**Task to complete**
Using the listing below, set down exactly the lines starting at the line that contains "if !(leFrac (.unpack" and ending at the line that contains "let n : Inst", both included, and no others.

──────────

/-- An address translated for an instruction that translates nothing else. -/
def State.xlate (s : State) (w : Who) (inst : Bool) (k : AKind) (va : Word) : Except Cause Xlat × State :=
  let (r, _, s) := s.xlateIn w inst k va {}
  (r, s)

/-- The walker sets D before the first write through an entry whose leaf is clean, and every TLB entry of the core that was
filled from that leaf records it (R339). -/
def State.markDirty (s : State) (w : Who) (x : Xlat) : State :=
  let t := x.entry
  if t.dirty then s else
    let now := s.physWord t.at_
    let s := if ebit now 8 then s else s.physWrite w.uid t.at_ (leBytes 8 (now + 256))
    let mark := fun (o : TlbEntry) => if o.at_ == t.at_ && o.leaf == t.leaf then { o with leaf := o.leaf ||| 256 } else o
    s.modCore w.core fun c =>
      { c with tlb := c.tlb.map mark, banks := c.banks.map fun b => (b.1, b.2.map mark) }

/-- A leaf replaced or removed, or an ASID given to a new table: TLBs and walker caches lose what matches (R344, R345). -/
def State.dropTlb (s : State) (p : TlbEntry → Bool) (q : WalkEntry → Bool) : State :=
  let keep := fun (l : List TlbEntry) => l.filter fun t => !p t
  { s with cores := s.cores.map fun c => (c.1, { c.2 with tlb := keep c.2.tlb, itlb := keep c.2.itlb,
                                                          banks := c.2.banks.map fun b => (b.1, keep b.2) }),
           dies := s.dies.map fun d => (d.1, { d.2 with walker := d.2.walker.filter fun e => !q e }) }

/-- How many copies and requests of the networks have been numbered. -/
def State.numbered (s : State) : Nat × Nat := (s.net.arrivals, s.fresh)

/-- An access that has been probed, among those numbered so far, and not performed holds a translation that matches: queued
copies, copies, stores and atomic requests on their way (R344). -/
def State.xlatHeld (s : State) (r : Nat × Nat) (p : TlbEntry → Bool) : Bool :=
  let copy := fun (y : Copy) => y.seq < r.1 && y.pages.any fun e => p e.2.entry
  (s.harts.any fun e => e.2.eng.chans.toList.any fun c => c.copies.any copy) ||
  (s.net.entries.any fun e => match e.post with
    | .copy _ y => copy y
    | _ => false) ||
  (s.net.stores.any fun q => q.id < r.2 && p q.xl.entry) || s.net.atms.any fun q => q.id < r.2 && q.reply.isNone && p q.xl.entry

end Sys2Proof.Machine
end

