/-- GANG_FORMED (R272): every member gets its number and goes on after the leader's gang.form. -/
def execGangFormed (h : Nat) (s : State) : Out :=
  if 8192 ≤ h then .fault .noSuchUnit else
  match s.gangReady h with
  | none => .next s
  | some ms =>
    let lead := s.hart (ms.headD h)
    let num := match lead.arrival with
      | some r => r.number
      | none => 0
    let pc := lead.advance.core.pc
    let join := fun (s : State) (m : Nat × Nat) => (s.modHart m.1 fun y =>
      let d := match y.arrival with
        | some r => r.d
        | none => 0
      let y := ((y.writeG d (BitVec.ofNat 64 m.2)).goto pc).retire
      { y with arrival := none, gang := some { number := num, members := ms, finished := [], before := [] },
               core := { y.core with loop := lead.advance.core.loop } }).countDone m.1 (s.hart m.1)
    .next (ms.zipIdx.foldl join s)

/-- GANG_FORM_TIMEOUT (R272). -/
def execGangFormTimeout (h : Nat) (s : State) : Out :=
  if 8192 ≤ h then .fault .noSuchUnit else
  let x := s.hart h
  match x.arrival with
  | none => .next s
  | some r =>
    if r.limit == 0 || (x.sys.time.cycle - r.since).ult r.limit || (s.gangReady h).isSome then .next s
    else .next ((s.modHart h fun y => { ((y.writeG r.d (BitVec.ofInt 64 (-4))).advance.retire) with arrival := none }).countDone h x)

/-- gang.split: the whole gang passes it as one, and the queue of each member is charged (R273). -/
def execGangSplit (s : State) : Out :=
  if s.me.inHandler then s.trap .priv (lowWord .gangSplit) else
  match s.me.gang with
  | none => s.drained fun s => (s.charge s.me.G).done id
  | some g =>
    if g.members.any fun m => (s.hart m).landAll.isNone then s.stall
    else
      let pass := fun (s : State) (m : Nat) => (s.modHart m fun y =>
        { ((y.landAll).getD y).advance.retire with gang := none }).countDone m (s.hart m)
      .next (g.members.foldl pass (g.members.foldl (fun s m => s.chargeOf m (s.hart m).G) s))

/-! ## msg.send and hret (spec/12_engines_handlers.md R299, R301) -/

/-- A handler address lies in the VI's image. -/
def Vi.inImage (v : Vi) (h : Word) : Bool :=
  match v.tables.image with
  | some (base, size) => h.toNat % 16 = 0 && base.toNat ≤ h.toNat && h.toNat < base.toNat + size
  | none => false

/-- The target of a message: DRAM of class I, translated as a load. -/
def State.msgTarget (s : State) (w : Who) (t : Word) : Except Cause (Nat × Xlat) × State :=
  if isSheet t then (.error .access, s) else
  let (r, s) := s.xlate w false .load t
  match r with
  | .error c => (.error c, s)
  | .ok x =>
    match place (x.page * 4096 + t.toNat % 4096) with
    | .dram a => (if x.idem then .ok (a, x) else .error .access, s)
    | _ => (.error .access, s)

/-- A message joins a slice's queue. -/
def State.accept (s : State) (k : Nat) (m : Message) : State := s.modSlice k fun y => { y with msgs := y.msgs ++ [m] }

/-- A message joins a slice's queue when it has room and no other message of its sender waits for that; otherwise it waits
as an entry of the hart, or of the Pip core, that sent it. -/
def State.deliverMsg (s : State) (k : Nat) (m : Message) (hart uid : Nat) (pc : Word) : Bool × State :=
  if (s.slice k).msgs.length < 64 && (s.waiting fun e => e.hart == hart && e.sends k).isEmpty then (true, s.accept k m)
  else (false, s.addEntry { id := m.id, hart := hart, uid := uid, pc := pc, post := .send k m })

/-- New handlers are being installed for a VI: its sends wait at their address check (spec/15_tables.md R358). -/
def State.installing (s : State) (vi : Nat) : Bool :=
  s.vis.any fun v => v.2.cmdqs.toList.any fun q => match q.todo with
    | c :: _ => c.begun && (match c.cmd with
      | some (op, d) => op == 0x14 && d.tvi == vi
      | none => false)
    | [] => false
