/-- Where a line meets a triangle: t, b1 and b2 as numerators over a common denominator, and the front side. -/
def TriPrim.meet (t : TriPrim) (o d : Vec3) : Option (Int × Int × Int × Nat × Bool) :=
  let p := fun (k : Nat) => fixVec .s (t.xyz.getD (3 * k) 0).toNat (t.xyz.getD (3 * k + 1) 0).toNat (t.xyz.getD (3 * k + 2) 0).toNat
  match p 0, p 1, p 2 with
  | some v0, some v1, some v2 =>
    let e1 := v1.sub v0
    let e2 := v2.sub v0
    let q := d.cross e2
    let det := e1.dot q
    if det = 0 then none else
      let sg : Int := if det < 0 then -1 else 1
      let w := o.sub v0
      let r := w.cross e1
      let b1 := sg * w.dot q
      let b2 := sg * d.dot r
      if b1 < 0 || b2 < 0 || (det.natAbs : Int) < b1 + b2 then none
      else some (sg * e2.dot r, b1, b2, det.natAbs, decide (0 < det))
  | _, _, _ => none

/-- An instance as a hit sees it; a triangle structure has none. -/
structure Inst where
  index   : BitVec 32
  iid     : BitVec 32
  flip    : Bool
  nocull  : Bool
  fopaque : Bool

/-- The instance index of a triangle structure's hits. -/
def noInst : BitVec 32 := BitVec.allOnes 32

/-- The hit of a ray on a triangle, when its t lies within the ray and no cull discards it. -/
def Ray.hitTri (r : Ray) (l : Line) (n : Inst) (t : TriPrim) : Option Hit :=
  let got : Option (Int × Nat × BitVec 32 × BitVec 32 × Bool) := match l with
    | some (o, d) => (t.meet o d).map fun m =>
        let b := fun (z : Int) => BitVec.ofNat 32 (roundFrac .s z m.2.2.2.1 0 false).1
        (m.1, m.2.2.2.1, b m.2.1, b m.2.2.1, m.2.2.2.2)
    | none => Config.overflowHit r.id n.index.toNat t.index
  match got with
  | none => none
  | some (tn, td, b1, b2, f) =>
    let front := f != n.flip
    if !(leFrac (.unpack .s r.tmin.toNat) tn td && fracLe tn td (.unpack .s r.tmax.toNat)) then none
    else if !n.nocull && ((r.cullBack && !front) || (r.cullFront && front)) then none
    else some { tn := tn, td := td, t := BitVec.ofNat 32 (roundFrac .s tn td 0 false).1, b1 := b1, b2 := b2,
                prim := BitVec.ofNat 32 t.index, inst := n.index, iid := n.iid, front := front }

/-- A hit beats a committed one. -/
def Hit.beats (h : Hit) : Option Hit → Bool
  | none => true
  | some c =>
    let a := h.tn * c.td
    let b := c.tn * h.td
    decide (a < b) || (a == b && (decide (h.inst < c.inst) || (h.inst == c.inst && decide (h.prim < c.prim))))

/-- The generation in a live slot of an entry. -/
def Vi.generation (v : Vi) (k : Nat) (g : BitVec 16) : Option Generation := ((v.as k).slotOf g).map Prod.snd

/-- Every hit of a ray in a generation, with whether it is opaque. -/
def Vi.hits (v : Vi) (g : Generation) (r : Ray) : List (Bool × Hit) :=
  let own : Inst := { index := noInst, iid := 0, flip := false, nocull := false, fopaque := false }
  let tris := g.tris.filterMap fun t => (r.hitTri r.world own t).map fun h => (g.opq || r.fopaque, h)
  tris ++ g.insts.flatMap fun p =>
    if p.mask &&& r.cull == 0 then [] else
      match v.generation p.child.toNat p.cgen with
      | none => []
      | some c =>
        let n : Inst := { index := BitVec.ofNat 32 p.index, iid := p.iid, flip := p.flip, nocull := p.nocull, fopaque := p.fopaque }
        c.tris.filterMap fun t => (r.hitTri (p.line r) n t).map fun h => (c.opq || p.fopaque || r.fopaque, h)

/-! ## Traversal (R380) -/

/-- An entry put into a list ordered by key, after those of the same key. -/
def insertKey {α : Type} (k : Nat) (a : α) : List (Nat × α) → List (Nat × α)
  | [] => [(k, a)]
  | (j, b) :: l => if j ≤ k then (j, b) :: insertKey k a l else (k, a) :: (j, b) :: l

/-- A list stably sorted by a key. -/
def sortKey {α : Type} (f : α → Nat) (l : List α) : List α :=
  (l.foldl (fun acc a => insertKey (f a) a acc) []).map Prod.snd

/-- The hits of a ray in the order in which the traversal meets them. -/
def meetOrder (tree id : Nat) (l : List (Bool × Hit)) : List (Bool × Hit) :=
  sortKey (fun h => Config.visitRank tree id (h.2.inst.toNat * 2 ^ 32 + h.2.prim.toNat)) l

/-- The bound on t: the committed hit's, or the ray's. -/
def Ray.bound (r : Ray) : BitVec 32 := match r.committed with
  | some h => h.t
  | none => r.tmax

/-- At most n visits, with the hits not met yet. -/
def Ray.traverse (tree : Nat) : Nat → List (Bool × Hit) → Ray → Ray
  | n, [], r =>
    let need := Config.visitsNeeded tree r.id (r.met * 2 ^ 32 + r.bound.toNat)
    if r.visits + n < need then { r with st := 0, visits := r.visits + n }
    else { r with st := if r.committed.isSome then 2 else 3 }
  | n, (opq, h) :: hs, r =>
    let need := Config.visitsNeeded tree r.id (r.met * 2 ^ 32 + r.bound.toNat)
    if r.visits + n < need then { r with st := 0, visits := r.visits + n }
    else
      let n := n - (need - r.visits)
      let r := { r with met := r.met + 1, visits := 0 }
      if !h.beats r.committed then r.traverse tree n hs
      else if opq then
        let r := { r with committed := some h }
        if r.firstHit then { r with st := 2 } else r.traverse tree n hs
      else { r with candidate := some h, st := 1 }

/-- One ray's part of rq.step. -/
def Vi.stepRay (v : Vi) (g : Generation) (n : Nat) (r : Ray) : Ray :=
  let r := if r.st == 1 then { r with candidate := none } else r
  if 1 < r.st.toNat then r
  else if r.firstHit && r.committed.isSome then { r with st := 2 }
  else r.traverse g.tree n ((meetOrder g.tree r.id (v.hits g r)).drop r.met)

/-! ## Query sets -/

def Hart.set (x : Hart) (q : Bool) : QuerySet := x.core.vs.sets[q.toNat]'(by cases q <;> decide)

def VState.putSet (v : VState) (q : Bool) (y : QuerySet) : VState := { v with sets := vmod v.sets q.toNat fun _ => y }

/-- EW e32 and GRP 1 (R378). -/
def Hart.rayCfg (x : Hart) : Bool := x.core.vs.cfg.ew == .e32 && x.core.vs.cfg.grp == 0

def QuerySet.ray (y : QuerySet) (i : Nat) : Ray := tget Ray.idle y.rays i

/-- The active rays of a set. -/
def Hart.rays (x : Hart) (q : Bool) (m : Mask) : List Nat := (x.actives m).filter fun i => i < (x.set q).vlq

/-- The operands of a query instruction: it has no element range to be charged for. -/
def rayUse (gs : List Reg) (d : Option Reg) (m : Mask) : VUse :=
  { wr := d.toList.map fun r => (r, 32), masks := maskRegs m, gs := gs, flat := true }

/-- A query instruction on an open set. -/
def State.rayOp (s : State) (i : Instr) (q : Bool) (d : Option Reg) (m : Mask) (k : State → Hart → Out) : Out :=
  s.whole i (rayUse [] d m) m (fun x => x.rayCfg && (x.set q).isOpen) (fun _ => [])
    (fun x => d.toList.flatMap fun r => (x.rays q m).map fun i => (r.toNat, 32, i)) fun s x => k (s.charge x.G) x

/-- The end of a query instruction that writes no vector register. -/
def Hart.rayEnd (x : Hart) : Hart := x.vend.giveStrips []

──────────

**Reply to the task**
    if !(leFrac (.unpack .s r.tmin.toNat) tn td && fracLe tn td (.unpack .s r.tmax.toNat)) then none
    else if !n.nocull && ((r.cullBack && !front) || (r.cullFront && front)) then none
    else some { tn := tn, td := td, t := BitVec.ofNat 32 (roundFrac .s tn td 0 false).1, b1 := b1, b2 := b2,
                prim := BitVec.ofNat 32 t.index, inst := n.index, iid := n.iid, front := front }

/-- A hit beats a committed one. -/
def Hit.beats (h : Hit) : Option Hit → Bool
  | none => true
  | some c =>
    let a := h.tn * c.td
    let b := c.tn * h.td
    decide (a < b) || (a == b && (decide (h.inst < c.inst) || (h.inst == c.inst && decide (h.prim < c.prim))))

/-- The generation in a live slot of an entry. -/
def Vi.generation (v : Vi) (k : Nat) (g : BitVec 16) : Option Generation := ((v.as k).slotOf g).map Prod.snd

/-- Every hit of a ray in a generation, with whether it is opaque. -/
def Vi.hits (v : Vi) (g : Generation) (r : Ray) : List (Bool × Hit) :=
  let own : Inst := { index := noInst, iid := 0, flip := false, nocull := false, fopaque := false }
  let tris := g.tris.filterMap fun t => (r.hitTri r.world own t).map fun h => (g.opq || r.fopaque, h)
  tris ++ g.insts.flatMap fun p =>
    if p.mask &&& r.cull == 0 then [] else
      match v.generation p.child.toNat p.cgen with
      | none => []
      | some c =>
        let n : Inst := { index := BitVec.ofNat 32 p.index, iid := p.iid, flip := p.flip, nocull := p.nocull, fopaque := p.fopaque }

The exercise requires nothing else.